В.В. Дегоев в своей монографии выдвинул постулат, который касается признания экономической самодостаточности горских обществ286. Это, казалось бы, вполне невинное утверждение автора (со ссылкой на английского учёного Л. Мозера) фактически разрушает концепцию М.М. Блиева о набеговой системе как об одном из средств экономического выживания горцев, которую, как представляется, автор сам разделял, будучи соавтором прежней книги о Кавказской войне, основанной именно на этой концепции. В чём же тогда видит автор сущность набеговой системы? Он относит её, в первую очередь, к проявлению ментальности горцев, оценивая её как своеобразный социально-культурный институт, некую общественную привычку287.
В 2006 году была опубликована статья Л.С. Гатаговой и В.В. Трепавлова «Кавказская война». По мнению ее авторов, набеговая система «…это явление, обусловленное закономерностями общественного развития некоторых народов Северного Кавказа. Оно характерно для эпох и распада родового строя и формирования начальной государственности. Разрушение первобытных, архаичных социальных структур неизбежно сопровождается ростом набегов как средства добывания материальных благ. Именно такие процессы разворачивались в тейпах Чечни и многих «обществах» Дагестана, когда Россия своим проникновением на Кавказ вмешалась в естественный ход вещей. Имперская военная машина создала препятствия для практики набегов. Размах Кавказской войны, крупные походы горцев (которые пришли на смену мелким набегам и сделали широким военно-хозяйственным промыслом), оборона от русских войск требовали организации власти и управления по принципу единоначалия…»288.

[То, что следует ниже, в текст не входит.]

theorem execIdeRefresh_memOk (c : Core) (s : State) :
    Result.keepsOk (execIdeRefresh c s) s := by
  unfold execIdeRefresh
  try dsimp only
  repeat' (first
    | (with_reducible assumption)
    | (with_reducible refine keepsOk_next ?_)
    | (exact keepsOk_refused _ _)
    | (intro _)
    | (with_reducible refine State.ideSet_memOk _ _ _ _ ?_ ?_)
    | split
    | (with_reducible refine foldl_memOk ?_ _ _ ?_)
    | simp)

theorem State.imageWrite_memOk (s : State) (c : Core) (op : Nat) (ok : Order → Bool) (job : Order → FlashJob) (hs : memsOk s.mems) :
    memsOk (State.imageWrite s c op ok job).mems := by
  unfold State.imageWrite
  try dsimp only
  repeat' (first
    | (with_reducible assumption)
    | (with_reducible refine keepsOk_next ?_)
    | (exact keepsOk_refused _ _)
    | (intro _)
    | (with_reducible refine State.libRun_memOk _ _ _ _ ?_ ?_)
    | (with_reducible refine State.libCommit_memOk _ _ _ _ _ ?_ ?_)
    | (with_reducible refine State.libOp_memOk _ _ _ _ _ _ ?_ ?_)
    | (with_reducible refine State.libArgs_memOk _ _ _ _ ?_ ?_)
    | split
    | (with_reducible refine foldl_memOk ?_ _ _ ?_)
    | simp)

theorem execImageWriteProgram_memOk (c : Core) (s : State) :
    Result.keepsOk (execImageWriteProgram c s) s := by
  unfold execImageWriteProgram
  try dsimp only
  repeat' (first
    | (with_reducible assumption)
    | (with_reducible refine keepsOk_next ?_)
    | (exact keepsOk_refused _ _)
    | (intro _)
    | (with_reducible refine State.imageWrite_memOk _ _ _ _ _ ?_)
    | split
    | (with_reducible refine foldl_memOk ?_ _ _ ?_)
    | simp)

theorem execImageWriteErase_memOk (c : Core) (s : State) :
    Result.keepsOk (execImageWriteErase c s) s := by
  unfold execImageWriteErase
  try dsimp only
  repeat' (first
    | (with_reducible assumption)
    | (with_reducible refine keepsOk_next ?_)
    | (exact keepsOk_refused _ _)
    | (intro _)
    | (with_reducible refine State.imageWrite_memOk _ _ _ _ _ ?_)
    | split
    | (with_reducible refine foldl_memOk ?_ _ _ ?_)
    | simp)

theorem execImageWriteEraseProgram_memOk (c : Core) (s : State) :
    Result.keepsOk (execImageWriteEraseProgram c s) s := by
  unfold execImageWriteEraseProgram
  try dsimp only
  repeat' (first
    | (with_reducible assumption)
    | (with_reducible refine keepsOk_next ?_)
    | (exact keepsOk_refused _ _)
    | (intro _)
    | (with_reducible refine State.imageWrite_memOk _ _ _ _ _ ?_)
    | split
    | (with_reducible refine foldl_memOk ?_ _ _ ?_)
    | simp)

theorem execImageStage_memOk (c : Core) (s : State) :
    Result.keepsOk (execImageStage c s) s := by
  unfold execImageStage
  try dsimp only
  repeat' (first
    | (with_reducible assumption)
    | (with_reducible refine keepsOk_next ?_)
    | (exact keepsOk_refused _ _)
    | (intro _)
    | (with_reducible refine State.libRun_memOk _ _ _ _ ?_ ?_)
    | (with_reducible refine State.libCommit_memOk _ _ _ _ _ ?_ ?_)
    | (with_reducible refine State.libArgs_memOk _ _ _ _ ?_ ?_)
    | split
    | (with_reducible refine foldl_memOk ?_ _ _ ?_)
    | simp)

theorem execStagingDone_memOk (memoryError : Bool) (s : State) :
    Result.keepsOk (execStagingDone memoryError s) s := by
  unfold execStagingDone
  refine keepsOk_next fun hs => ?_
  split
  · dsimp only
    simp only [State.raiseVector_mems]
    split
    · simpa using hs
    · have h : memsOk (s.readOther s.boot.bank).mems := by simpa using hs
      split
      · have k : memsOk ((s.readOther s.boot.bank).randomBytes s.boot.stagedImage.length []).1.mems := by simpa using h
        simp only [State.mems_mk]
        with_reducible refine memsOk_put ?_ (memPutBytes_wf _ _ _ (memsOk_pool k))
        simpa using k
      · simp only [State.mems_mk]
        with_reducible refine memsOk_put ?_ (memPutBytes_wf _ _ _ (memsOk_pool h))
        simpa using h
  · exact hs

theorem execActivate_memOk (c : Core) (s : State) :
    Result.keepsOk (execActivate c s) s := by
  unfold execActivate
  try dsimp only
  repeat' (first
    | (with_reducible assumption)
    | (with_reducible refine keepsOk_next ?_)
    | (exact keepsOk_refused _ _)
    | (intro _)
    | (with_reducible refine State.libRun_memOk _ _ _ _ ?_ ?_)
    | (with_reducible refine State.libCommit_memOk _ _ _ _ _ ?_ ?_)
    | (with_reducible refine State.libArgs_memOk _ _ _ _ ?_ ?_)
    | split
    | (with_reducible refine foldl_memOk ?_ _ _ ?_)
    | simp)

theorem State.installCopy_memOk (s : State) (hs : memsOk s.mems) :
    memsOk (State.installCopy s).mems := by
  unfold State.installCopy
  try dsimp only
  repeat' (first
    | (with_reducible assumption)
    | (with_reducible refine keepsOk_next ?_)
    | (exact keepsOk_refused _ _)
    | (intro _)
    | (with_reducible refine State.installImage_memOk _ _ ?_)
    | split
    | (with_reducible refine foldl_memOk ?_ _ _ ?_)
    | simp)

theorem execActivationCopyDone_memOk (memoryError : Bool) (s : State) :
    Result.keepsOk (execActivationCopyDone memoryError s) s := by
  unfold execActivationCopyDone
  try dsimp only
  repeat' (first
    | (with_reducible assumption)
    | (with_reducible refine keepsOk_next ?_)
    | (exact keepsOk_refused _ _)
    | (intro _)
    | (with_reducible refine State.installCopy_memOk _ ?_)
    | split
    | (with_reducible refine foldl_memOk ?_ _ _ ?_)
    | simp)

theorem execActivationReloadDone_memOk (s : State) :
    Result.keepsOk (execActivationReloadDone s) s := by
  unfold execActivationReloadDone
  try dsimp only
  repeat' (first
    | (with_reducible assumption)
    | (with_reducible refine keepsOk_next ?_)
    | (exact keepsOk_refused _ _)
    | (intro _)
    | (with_reducible refine State.installImage_memOk _ _ ?_)
    | split
    | (with_reducible refine foldl_memOk ?_ _ _ ?_)
    | simp)

theorem execColdReset_memOk (straps : Straps) (clkA : Bool) (clkB : Bool) (s : State) :
    Result.keepsOk (execColdReset straps clkA clkB s) s := by
  unfold execColdReset
  try dsimp only
  repeat' (first
    | (with_reducible assumption)
    | (with_reducible refine keepsOk_next ?_)
    | (exact keepsOk_refused _ _)
    | (intro _)
    | (with_reducible refine State.coldStart_memOk _ _ _ _ ?_)
    | split
    | (with_reducible refine foldl_memOk ?_ _ _ ?_)
    | simp)

theorem execImageLoadDone_memOk (memoryError : Bool) (s : State) :
    Result.keepsOk (execImageLoadDone memoryError s) s := by
  unfold execImageLoadDone
  try dsimp only
  repeat' (first
    | (with_reducible assumption)
    | (with_reducible refine keepsOk_next ?_)
    | (exact keepsOk_refused _ _)
    | (intro _)
    | (with_reducible refine State.installImage_memOk _ _ ?_)
    | split
    | (with_reducible refine foldl_memOk ?_ _ _ ?_)
    | simp)

theorem execLeverReloadDone_memOk (s : State) :
    Result.keepsOk (execLeverReloadDone s) s := by
  unfold execLeverReloadDone
  try dsimp only
  repeat' (first
    | (with_reducible assumption)
    | (with_reducible refine keepsOk_next ?_)
    | (exact keepsOk_refused _ _)
    | (intro _)
    | (with_reducible refine State.abruptWarm_memOk _ _ ?_)
    | (with_reducible refine State.installImage_memOk _ _ ?_)
    | split
    | (with_reducible refine foldl_memOk ?_ _ _ ?_)
    | simp)

theorem execFatalAction_memOk (s : State) :
    Result.keepsOk (execFatalAction s) s := by
  unfold execFatalAction
  try dsimp only
  repeat' (first
    | (with_reducible assumption)
    | (with_reducible refine keepsOk_next ?_)
    | (exact keepsOk_refused _ _)
    | (intro _)
    | (with_reducible refine State.abruptWarm_memOk _ _ ?_)
    | split
    | (with_reducible refine foldl_memOk ?_ _ _ ?_)
    | simp)

theorem execMcWatchdog_memOk (pc : Nat) (s : State) :
    Result.keepsOk (execMcWatchdog pc s) s := by
  unfold execMcWatchdog
  try dsimp only
  repeat' (first
    | (with_reducible assumption)
    | (with_reducible refine keepsOk_next ?_)
    | (exact keepsOk_refused _ _)
    | (intro _)
    | (with_reducible refine State.abruptWarm_memOk _ _ ?_)
    | split
    | (with_reducible refine foldl_memOk ?_ _ _ ?_)
    | simp)

theorem State.fromRing_memOk (s : State) (kind : CohKind) (r : CohReq) (w : Option WriteData) (a : Option AtomicOp) (act : RingRequest → State → State) (hact : ∀ b0 b1, memsOk b1.mems → memsOk (act b0 b1).mems) (hs : memsOk s.mems) :
    memsOk (State.fromRing s kind r w a act).mems := by
  unfold State.fromRing
  try dsimp only
  repeat' (first
    | (with_reducible assumption)
    | (with_reducible refine keepsOk_next ?_)
    | (exact keepsOk_refused _ _)
    | (intro _)
    | split
    | (with_reducible refine foldl_memOk ?_ _ _ ?_)
    | simp [*])

theorem execAmoadd_memOk (c : Core) (o : RRR) (s : State) :
    Result.keepsOk (execAmoadd c o s) s := by
  unfold execAmoadd
  try dsimp only
  repeat' (first
    | (with_reducible assumption)
    | (with_reducible refine keepsOk_next ?_)
    | (exact keepsOk_refused _ _)
    | (intro _)
    | (with_reducible refine State.amo_memOk _ _ _ _ _ ?_)
    | split
    | (with_reducible refine foldl_memOk ?_ _ _ ?_)
    | simp)

theorem execAmoswap_memOk (c : Core) (o : RRR) (s : State) :
    Result.keepsOk (execAmoswap c o s) s := by
  unfold execAmoswap
  try dsimp only
  repeat' (first
    | (with_reducible assumption)
    | (with_reducible refine keepsOk_next ?_)
    | (exact keepsOk_refused _ _)
    | (intro _)
    | (with_reducible refine State.amo_memOk _ _ _ _ _ ?_)
    | split
    | (with_reducible refine foldl_memOk ?_ _ _ ?_)
    | simp)

theorem execAmoand_memOk (c : Core) (o : RRR) (s : State) :
    Result.keepsOk (execAmoand c o s) s := by
  unfold execAmoand
  try dsimp only
  repeat' (first
    | (with_reducible assumption)
    | (with_reducible refine keepsOk_next ?_)
    | (exact keepsOk_refused _ _)
    | (intro _)
    | (with_reducible refine State.amo_memOk _ _ _ _ _ ?_)
    | split
    | (with_reducible refine foldl_memOk ?_ _ _ ?_)
    | simp)

theorem execAmoor_memOk (c : Core) (o : RRR) (s : State) :
    Result.keepsOk (execAmoor c o s) s := by
  unfold execAmoor
  try dsimp only
  repeat' (first
    | (with_reducible assumption)
    | (with_reducible refine keepsOk_next ?_)
    | (exact keepsOk_refused _ _)
    | (intro _)
    | (with_reducible refine State.amo_memOk _ _ _ _ _ ?_)
    | split
    | (with_reducible refine foldl_memOk ?_ _ _ ?_)
    | simp)

theorem execSd_memOk (c : Core) (o : IOp) (s : State) :
    Result.keepsOk (execSd c o s) s := by
  unfold execSd
  try dsimp only
  repeat' (first
    | (with_reducible assumption)
    | (with_reducible refine keepsOk_next ?_)
    | (exact keepsOk_refused _ _)
    | (intro _)
    | (with_reducible refine State.store_memOk _ _ _ _ _ ?_)
    | split
    | (with_reducible refine foldl_memOk ?_ _ _ ?_)
    | simp)

theorem execSw_memOk (c : Core) (o : IOp) (s : State) :
    Result.keepsOk (execSw c o s) s := by
  unfold execSw
  try dsimp only
  repeat' (first
    | (with_reducible assumption)
    | (with_reducible refine keepsOk_next ?_)
    | (exact keepsOk_refused _ _)
    | (intro _)
    | (with_reducible refine State.store_memOk _ _ _ _ _ ?_)
    | split
    | (with_reducible refine foldl_memOk ?_ _ _ ?_)
    | simp)

theorem execSb_memOk (c : Core) (o : IOp) (s : State) :
    Result.keepsOk (execSb c o s) s := by
  unfold execSb
  try dsimp only
  repeat' (first
    | (with_reducible assumption)
    | (with_reducible refine keepsOk_next ?_)
    | (exact keepsOk_refused _ _)
    | (intro _)
    | (with_reducible refine State.store_memOk _ _ _ _ _ ?_)
    | split
    | (with_reducible refine foldl_memOk ?_ _ _ ?_)
    | simp)

theorem State.slotPower_memOk (s : State) (c : Core) (op : Nat) (values : List Nat) (hs : memsOk s.mems) :
    memsOk (State.slotPower s c op values).mems := by
  unfold State.slotPower
  try dsimp only
  repeat' (first
    | (with_reducible assumption)
    | (with_reducible refine keepsOk_next ?_)
    | (exact keepsOk_refused _ _)
    | (intro _)
    | (with_reducible refine State.libRun_memOk _ _ _ _ ?_ ?_)
    | (with_reducible refine State.libOp_memOk _ _ _ _ _ _ ?_ ?_)
    | (with_reducible refine State.libArgs_memOk _ _ _ _ ?_ ?_)
    | (with_reducible refine State.commitAll_refusedOk ‹_› ?_)
    | (with_reducible refine State.commitAll_laterOk ‹_› ?_)
    | (with_reducible refine State.commitAll_passedOk ‹_› ?_)
    | split
    | (with_reducible refine foldl_memOk ?_ _ _ ?_)
    | simp)

theorem execSlotPowerOff_memOk (c : Core) (s : State) :
    Result.keepsOk (execSlotPowerOff c s) s := by
  unfold execSlotPowerOff
  try dsimp only
  repeat' (first
    | (with_reducible assumption)
    | (with_reducible refine keepsOk_next ?_)
    | (exact keepsOk_refused _ _)
    | (intro _)
    | (with_reducible refine State.slotPower_memOk _ _ _ _ ?_)
    | split
    | (with_reducible refine foldl_memOk ?_ _ _ ?_)
    | simp)

theorem execSlotPowerOn_memOk (c : Core) (s : State) :
    Result.keepsOk (execSlotPowerOn c s) s := by
  unfold execSlotPowerOn
  try dsimp only
  repeat' (first
    | (with_reducible assumption)
    | (with_reducible refine keepsOk_next ?_)
    | (exact keepsOk_refused _ _)
    | (intro _)
    | (with_reducible refine State.slotPower_memOk _ _ _ _ ?_)
    | split
    | (with_reducible refine foldl_memOk ?_ _ _ ?_)
    | simp)

theorem execSlotPowerCycle_memOk (c : Core) (s : State) :
    Result.keepsOk (execSlotPowerCycle c s) s := by
  unfold execSlotPowerCycle
  try dsimp only
  repeat' (first
    | (with_reducible assumption)
    | (with_reducible refine keepsOk_next ?_)
    | (exact keepsOk_refused _ _)
    | (intro _)
    | (with_reducible refine State.slotPower_memOk _ _ _ _ ?_)
    | split
    | (with_reducible refine foldl_memOk ?_ _ _ ?_)
    | simp)

theorem execSlotLimits_memOk (c : Core) (s : State) :
    Result.keepsOk (execSlotLimits c s) s := by
  unfold execSlotLimits
  try dsimp only
  repeat' (first
    | (with_reducible assumption)
    | (with_reducible refine keepsOk_next ?_)
    | (exact keepsOk_refused _ _)
    | (intro _)
    | (with_reducible refine State.libRun_memOk _ _ _ _ ?_ ?_)
    | (with_reducible refine State.libCommit_memOk _ _ _ _ _ ?_ ?_)
    | (with_reducible refine State.libArgs_memOk _ _ _ _ ?_ ?_)
    | split
    | (with_reducible refine foldl_memOk ?_ _ _ ?_)
    | simp)

theorem execSlotTiming_memOk (c : Core) (s : State) :
    Result.keepsOk (execSlotTiming c s) s := by
  unfold execSlotTiming
  try dsimp only
  repeat' (first
    | (with_reducible assumption)
    | (with_reducible refine keepsOk_next ?_)
    | (exact keepsOk_refused _ _)
    | (intro _)
    | (with_reducible refine State.libRun_memOk _ _ _ _ ?_ ?_)
    | (with_reducible refine State.libCommit_memOk _ _ _ _ _ ?_ ?_)
    | (with_reducible refine State.libArgs_memOk _ _ _ _ ?_ ?_)
    | split
    | (with_reducible refine foldl_memOk ?_ _ _ ?_)
    | simp)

Можно было бы снисходительно отнестись к данному мнению, в вопросе изучения чеченского народа, указанных выше хороших специалистов в своих областях – истории кавказского образования и истории ногайского народа но, эти выводы предлагаются для преподавания в школах, воспитания учащихся, что вызывает недоумение, в связи с искажением исторической действительности, ведущей к разжиганию национальной розни. Направляя проницательный исследовательский взгляд на особо чувствительные и ранимые сферы общественной жизни, всегда полезно и даже обязательно предварить подобное вторжение благоразумным самоограничением, определив меру дозволенного проникновения в «ткани общества» и, тем более, всячески избегать бесцеремонности в обращении с фактами, быть может, только благодаря случаю приоткрывшимися терпеливому взору исследователя, и не всегда являющимися абсолютными, так как еще очень много скрыто от нашего ума289.